Only the lines below starting at the one containing "0, (.upto 1" and ending at the one containing "1, (.upto 1" belong in the answer, each copied exactly.

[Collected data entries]
====
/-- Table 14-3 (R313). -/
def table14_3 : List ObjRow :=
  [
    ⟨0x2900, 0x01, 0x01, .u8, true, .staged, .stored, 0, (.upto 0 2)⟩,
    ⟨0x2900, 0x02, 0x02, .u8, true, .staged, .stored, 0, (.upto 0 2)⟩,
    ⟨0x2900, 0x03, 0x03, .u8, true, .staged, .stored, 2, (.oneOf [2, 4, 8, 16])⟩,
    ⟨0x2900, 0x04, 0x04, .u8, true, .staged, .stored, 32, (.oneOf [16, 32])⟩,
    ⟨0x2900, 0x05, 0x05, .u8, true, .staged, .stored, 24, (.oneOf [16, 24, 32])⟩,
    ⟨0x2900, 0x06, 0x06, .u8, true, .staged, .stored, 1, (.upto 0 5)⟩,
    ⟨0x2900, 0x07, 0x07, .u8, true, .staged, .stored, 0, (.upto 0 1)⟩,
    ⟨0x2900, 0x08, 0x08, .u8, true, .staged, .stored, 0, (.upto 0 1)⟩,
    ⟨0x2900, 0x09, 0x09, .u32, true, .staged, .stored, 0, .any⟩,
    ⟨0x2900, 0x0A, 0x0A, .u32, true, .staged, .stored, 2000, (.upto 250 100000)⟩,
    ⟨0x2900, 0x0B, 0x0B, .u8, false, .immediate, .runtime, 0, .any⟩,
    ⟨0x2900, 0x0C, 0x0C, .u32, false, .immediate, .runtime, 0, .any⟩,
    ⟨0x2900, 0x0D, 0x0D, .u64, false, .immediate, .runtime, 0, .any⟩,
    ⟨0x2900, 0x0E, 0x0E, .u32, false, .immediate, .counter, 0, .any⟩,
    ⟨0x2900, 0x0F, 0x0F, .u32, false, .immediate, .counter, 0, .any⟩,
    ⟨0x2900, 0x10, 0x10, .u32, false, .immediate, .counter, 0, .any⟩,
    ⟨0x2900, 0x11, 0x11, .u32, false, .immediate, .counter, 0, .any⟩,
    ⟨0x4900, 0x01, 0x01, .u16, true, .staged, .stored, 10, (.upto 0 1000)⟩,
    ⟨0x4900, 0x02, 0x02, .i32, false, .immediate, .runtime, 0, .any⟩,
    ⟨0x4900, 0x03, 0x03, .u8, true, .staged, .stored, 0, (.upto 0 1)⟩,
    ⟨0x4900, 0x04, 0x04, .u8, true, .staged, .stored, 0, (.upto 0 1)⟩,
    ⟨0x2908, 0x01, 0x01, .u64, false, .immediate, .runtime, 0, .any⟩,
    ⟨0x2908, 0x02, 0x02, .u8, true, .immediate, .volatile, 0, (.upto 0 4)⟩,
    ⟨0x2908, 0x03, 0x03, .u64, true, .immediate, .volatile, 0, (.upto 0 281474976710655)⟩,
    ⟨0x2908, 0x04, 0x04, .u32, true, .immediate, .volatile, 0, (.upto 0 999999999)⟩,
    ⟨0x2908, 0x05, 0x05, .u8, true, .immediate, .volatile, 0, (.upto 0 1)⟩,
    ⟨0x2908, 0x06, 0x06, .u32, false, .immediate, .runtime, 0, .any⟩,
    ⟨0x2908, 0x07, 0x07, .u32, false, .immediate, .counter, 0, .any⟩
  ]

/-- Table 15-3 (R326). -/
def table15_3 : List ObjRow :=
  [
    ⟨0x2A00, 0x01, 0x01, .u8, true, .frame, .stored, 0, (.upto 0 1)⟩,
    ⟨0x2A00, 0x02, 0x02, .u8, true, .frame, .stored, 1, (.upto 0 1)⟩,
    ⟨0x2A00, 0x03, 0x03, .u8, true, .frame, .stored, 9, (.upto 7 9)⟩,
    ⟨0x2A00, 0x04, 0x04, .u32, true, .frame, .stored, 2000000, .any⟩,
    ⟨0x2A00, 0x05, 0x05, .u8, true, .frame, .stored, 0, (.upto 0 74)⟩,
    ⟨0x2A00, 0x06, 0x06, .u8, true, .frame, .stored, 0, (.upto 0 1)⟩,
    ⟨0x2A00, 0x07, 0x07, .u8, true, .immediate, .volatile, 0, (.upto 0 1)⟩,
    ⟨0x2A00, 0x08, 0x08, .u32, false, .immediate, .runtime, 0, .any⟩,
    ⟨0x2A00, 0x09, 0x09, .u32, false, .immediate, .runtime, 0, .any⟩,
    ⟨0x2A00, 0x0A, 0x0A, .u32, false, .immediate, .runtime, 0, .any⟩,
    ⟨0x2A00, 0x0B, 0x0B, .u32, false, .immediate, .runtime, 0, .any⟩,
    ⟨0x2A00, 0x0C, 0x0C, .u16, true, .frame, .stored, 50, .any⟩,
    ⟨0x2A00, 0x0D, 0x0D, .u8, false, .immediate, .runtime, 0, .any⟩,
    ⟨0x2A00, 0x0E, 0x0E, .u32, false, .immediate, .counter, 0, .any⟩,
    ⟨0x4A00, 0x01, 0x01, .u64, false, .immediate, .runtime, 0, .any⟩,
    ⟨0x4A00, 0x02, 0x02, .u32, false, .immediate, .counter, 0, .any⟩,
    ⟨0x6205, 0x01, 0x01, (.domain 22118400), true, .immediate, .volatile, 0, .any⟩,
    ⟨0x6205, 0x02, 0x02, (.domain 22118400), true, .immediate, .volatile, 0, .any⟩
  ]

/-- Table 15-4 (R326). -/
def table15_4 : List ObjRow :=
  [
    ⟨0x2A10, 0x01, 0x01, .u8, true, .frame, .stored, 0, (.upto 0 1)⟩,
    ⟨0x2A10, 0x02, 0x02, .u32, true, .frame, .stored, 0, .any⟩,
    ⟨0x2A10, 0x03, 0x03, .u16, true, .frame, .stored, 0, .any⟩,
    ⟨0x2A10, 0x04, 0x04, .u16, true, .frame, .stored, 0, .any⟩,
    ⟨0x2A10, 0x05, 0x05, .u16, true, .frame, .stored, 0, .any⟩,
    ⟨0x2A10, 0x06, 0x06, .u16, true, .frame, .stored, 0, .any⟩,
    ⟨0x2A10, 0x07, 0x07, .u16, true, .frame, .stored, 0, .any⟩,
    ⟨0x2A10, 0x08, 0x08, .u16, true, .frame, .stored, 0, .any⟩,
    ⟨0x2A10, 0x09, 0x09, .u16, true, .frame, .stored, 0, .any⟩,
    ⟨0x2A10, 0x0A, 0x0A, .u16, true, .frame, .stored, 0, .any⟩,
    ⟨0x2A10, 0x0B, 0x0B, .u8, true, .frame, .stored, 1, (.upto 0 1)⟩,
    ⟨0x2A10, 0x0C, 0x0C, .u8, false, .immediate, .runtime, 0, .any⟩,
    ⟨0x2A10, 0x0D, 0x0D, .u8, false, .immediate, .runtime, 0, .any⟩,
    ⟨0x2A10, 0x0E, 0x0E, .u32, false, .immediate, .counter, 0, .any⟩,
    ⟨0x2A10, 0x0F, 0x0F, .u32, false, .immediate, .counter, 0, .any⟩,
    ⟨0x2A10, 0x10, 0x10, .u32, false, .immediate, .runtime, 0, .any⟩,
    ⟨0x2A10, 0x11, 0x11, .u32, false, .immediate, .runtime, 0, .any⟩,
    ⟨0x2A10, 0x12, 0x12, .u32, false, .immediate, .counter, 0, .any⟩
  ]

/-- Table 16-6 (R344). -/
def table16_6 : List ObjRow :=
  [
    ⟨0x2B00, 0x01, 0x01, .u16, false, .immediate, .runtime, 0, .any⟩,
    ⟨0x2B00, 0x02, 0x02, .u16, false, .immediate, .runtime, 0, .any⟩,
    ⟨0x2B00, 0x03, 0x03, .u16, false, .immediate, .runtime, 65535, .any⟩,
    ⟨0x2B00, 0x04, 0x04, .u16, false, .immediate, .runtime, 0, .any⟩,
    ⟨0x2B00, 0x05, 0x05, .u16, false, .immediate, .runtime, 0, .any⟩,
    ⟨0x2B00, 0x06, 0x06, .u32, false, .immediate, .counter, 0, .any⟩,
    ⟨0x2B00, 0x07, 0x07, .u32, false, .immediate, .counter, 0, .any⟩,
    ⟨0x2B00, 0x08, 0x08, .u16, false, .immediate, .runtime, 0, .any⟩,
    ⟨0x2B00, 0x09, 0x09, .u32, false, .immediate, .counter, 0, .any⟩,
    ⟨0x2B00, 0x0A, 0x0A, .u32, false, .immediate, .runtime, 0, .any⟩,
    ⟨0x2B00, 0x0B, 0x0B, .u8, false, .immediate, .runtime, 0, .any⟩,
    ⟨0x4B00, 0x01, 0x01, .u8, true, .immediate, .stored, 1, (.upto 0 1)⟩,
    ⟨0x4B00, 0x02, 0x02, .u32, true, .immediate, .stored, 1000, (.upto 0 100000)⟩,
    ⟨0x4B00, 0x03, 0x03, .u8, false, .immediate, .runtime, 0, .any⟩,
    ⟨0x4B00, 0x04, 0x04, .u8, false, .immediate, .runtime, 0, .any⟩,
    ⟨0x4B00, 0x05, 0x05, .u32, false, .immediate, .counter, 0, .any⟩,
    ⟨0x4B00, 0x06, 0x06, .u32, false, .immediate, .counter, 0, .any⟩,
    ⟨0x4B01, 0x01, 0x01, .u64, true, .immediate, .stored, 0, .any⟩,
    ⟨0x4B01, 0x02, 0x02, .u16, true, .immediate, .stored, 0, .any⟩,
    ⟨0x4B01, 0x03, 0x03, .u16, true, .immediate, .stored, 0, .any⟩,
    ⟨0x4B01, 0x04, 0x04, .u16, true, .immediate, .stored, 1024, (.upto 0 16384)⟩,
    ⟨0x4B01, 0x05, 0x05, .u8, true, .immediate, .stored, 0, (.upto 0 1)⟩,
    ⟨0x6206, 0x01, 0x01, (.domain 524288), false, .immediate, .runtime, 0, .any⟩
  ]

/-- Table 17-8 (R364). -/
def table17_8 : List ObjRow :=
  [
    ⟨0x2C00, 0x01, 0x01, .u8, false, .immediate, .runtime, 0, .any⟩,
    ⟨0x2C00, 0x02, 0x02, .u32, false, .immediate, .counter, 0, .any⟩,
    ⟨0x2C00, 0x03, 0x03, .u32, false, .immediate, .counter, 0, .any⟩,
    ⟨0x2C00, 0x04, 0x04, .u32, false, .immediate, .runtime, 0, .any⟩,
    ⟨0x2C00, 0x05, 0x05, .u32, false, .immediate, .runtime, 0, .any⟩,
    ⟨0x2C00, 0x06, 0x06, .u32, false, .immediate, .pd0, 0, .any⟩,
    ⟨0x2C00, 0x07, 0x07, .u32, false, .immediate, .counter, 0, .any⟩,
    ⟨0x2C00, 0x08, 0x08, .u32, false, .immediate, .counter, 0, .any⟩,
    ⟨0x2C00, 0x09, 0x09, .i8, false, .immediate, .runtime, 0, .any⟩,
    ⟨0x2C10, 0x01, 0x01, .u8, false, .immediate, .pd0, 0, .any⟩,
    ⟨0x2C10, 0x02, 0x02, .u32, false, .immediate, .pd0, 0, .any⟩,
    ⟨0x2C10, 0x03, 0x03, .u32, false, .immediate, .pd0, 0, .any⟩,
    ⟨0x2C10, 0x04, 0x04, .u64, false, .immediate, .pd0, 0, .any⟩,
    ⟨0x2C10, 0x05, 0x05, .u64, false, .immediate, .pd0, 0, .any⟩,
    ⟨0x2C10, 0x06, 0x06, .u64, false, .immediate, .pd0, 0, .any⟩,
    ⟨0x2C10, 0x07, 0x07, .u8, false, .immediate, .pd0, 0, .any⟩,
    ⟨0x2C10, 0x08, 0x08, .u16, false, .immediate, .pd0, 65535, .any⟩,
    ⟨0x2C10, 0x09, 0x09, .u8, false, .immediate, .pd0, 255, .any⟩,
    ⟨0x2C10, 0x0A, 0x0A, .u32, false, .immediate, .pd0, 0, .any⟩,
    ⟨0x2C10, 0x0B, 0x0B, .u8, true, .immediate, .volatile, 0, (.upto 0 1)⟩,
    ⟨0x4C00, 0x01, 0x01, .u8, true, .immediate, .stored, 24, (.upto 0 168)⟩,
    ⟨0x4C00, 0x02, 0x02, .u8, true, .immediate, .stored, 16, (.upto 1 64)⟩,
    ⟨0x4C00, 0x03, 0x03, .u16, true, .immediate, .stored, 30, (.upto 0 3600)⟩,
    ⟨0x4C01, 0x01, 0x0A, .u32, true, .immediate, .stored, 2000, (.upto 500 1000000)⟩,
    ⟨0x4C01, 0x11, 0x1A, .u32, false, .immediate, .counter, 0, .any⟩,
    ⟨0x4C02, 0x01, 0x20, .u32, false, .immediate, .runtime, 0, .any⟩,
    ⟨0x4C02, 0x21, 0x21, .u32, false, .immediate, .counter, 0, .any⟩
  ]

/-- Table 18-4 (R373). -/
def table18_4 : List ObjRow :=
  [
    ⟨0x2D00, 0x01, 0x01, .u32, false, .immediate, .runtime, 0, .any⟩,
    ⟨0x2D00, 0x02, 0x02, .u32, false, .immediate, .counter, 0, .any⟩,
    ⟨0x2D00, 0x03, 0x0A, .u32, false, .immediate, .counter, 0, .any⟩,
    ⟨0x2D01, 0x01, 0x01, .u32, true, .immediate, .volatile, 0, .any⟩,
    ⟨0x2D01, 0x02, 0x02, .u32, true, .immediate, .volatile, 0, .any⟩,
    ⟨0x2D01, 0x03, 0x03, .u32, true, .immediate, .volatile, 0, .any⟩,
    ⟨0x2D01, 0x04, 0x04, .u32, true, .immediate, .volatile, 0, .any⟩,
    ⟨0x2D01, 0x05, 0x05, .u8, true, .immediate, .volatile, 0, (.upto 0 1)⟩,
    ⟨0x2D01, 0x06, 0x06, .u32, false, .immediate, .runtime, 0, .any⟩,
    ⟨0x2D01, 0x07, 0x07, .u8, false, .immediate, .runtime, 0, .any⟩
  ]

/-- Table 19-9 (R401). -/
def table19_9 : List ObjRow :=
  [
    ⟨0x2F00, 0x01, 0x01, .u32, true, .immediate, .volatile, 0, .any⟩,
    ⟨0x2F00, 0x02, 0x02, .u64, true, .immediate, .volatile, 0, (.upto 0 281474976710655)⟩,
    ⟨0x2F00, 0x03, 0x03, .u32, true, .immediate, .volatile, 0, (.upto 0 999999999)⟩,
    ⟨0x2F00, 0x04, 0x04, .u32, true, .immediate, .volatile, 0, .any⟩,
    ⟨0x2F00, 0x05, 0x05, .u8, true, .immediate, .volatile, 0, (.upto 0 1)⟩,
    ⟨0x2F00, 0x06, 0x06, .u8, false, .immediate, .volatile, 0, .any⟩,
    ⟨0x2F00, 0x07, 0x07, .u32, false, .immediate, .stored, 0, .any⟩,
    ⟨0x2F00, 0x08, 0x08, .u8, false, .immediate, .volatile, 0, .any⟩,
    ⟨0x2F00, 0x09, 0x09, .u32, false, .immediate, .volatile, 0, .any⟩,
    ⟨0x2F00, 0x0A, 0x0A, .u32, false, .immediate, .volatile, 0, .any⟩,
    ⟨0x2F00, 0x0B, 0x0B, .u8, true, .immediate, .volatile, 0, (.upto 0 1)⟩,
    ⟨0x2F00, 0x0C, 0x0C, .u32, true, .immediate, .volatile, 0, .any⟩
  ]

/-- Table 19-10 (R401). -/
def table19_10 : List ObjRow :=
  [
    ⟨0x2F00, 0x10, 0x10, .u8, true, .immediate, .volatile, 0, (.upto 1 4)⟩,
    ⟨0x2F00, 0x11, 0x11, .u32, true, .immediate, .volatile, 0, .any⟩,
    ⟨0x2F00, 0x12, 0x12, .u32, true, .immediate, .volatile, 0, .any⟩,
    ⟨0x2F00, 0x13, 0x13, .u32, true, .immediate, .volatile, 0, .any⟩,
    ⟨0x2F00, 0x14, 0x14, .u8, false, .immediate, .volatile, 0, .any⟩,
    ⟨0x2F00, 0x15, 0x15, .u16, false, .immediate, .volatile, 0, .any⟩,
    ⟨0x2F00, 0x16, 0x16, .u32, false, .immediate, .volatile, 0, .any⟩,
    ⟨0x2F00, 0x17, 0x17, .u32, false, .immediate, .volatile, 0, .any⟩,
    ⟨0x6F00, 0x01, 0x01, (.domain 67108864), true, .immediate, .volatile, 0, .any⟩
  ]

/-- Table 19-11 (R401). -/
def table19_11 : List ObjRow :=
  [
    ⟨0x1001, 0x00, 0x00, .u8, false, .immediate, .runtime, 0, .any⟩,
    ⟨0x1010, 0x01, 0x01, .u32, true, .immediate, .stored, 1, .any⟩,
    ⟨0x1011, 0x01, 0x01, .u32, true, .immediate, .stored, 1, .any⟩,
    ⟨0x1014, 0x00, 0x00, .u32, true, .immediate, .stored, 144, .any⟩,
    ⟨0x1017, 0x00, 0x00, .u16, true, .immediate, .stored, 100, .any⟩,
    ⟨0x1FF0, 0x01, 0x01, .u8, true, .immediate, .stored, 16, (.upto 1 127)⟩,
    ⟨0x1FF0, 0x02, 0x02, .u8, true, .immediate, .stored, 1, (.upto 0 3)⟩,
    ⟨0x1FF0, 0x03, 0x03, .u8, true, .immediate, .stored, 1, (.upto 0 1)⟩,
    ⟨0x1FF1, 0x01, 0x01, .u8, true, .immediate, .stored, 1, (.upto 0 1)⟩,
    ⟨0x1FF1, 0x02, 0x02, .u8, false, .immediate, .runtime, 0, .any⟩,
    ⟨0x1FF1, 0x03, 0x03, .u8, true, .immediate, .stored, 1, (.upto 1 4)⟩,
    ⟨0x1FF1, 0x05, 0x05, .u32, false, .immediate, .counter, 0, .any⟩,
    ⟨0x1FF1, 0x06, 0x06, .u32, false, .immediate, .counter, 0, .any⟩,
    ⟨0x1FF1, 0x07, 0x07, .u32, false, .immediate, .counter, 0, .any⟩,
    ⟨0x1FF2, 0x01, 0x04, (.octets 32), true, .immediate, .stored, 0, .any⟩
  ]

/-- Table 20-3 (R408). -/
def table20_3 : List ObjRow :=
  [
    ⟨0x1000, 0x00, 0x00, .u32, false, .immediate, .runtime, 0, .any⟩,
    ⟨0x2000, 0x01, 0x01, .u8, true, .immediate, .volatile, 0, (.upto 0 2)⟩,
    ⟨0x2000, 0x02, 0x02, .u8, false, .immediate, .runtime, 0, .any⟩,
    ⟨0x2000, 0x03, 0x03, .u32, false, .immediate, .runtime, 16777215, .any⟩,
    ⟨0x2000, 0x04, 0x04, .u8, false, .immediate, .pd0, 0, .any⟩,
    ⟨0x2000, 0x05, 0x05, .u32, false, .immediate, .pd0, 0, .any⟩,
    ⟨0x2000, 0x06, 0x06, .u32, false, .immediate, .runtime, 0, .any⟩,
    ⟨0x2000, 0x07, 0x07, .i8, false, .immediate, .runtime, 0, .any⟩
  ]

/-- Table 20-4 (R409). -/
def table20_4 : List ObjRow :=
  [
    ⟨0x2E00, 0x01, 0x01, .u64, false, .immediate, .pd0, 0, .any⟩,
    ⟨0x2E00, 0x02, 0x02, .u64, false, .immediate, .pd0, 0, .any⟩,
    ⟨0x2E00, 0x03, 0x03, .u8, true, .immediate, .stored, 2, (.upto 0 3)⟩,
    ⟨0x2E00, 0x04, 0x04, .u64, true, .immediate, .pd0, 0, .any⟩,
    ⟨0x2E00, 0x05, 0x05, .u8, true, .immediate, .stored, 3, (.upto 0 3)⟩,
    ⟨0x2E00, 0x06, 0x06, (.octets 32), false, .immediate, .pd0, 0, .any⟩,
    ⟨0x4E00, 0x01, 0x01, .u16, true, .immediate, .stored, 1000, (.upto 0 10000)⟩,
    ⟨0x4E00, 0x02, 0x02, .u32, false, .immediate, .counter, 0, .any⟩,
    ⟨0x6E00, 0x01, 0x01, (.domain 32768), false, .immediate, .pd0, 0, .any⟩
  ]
====
[Result for this task]
    ⟨0x2F00, 0x10, 0x10, .u8, true, .immediate, .volatile, 0, (.upto 1 4)⟩,
    ⟨0x2F00, 0x11, 0x11, .u32, true, .immediate, .volatile, 0, .any⟩,
    ⟨0x2F00, 0x12, 0x12, .u32, true, .immediate, .volatile, 0, .any⟩,
    ⟨0x2F00, 0x13, 0x13, .u32, true, .immediate, .volatile, 0, .any⟩,
    ⟨0x2F00, 0x14, 0x14, .u8, false, .immediate, .volatile, 0, .any⟩,
    ⟨0x2F00, 0x15, 0x15, .u16, false, .immediate, .volatile, 0, .any⟩,
    ⟨0x2F00, 0x16, 0x16, .u32, false, .immediate, .volatile, 0, .any⟩,
    ⟨0x2F00, 0x17, 0x17, .u32, false, .immediate, .volatile, 0, .any⟩,
    ⟨0x6F00, 0x01, 0x01, (.domain 67108864), true, .immediate, .volatile, 0, .any⟩
  ]

/-- Table 19-11 (R401). -/
def table19_11 : List ObjRow :=
  [
    ⟨0x1001, 0x00, 0x00, .u8, false, .immediate, .runtime, 0, .any⟩,
    ⟨0x1010, 0x01, 0x01, .u32, true, .immediate, .stored, 1, .any⟩,
    ⟨0x1011, 0x01, 0x01, .u32, true, .immediate, .stored, 1, .any⟩,
    ⟨0x1014, 0x00, 0x00, .u32, true, .immediate, .stored, 144, .any⟩,
    ⟨0x1017, 0x00, 0x00, .u16, true, .immediate, .stored, 100, .any⟩,
    ⟨0x1FF0, 0x01, 0x01, .u8, true, .immediate, .stored, 16, (.upto 1 127)⟩,
    ⟨0x1FF0, 0x02, 0x02, .u8, true, .immediate, .stored, 1, (.upto 0 3)⟩,
    ⟨0x1FF0, 0x03, 0x03, .u8, true, .immediate, .stored, 1, (.upto 0 1)⟩,
    ⟨0x1FF1, 0x01, 0x01, .u8, true, .immediate, .stored, 1, (.upto 0 1)⟩,
    ⟨0x1FF1, 0x02, 0x02, .u8, false, .immediate, .runtime, 0, .any⟩,
    ⟨0x1FF1, 0x03, 0x03, .u8, true, .immediate, .stored, 1, (.upto 1 4)⟩,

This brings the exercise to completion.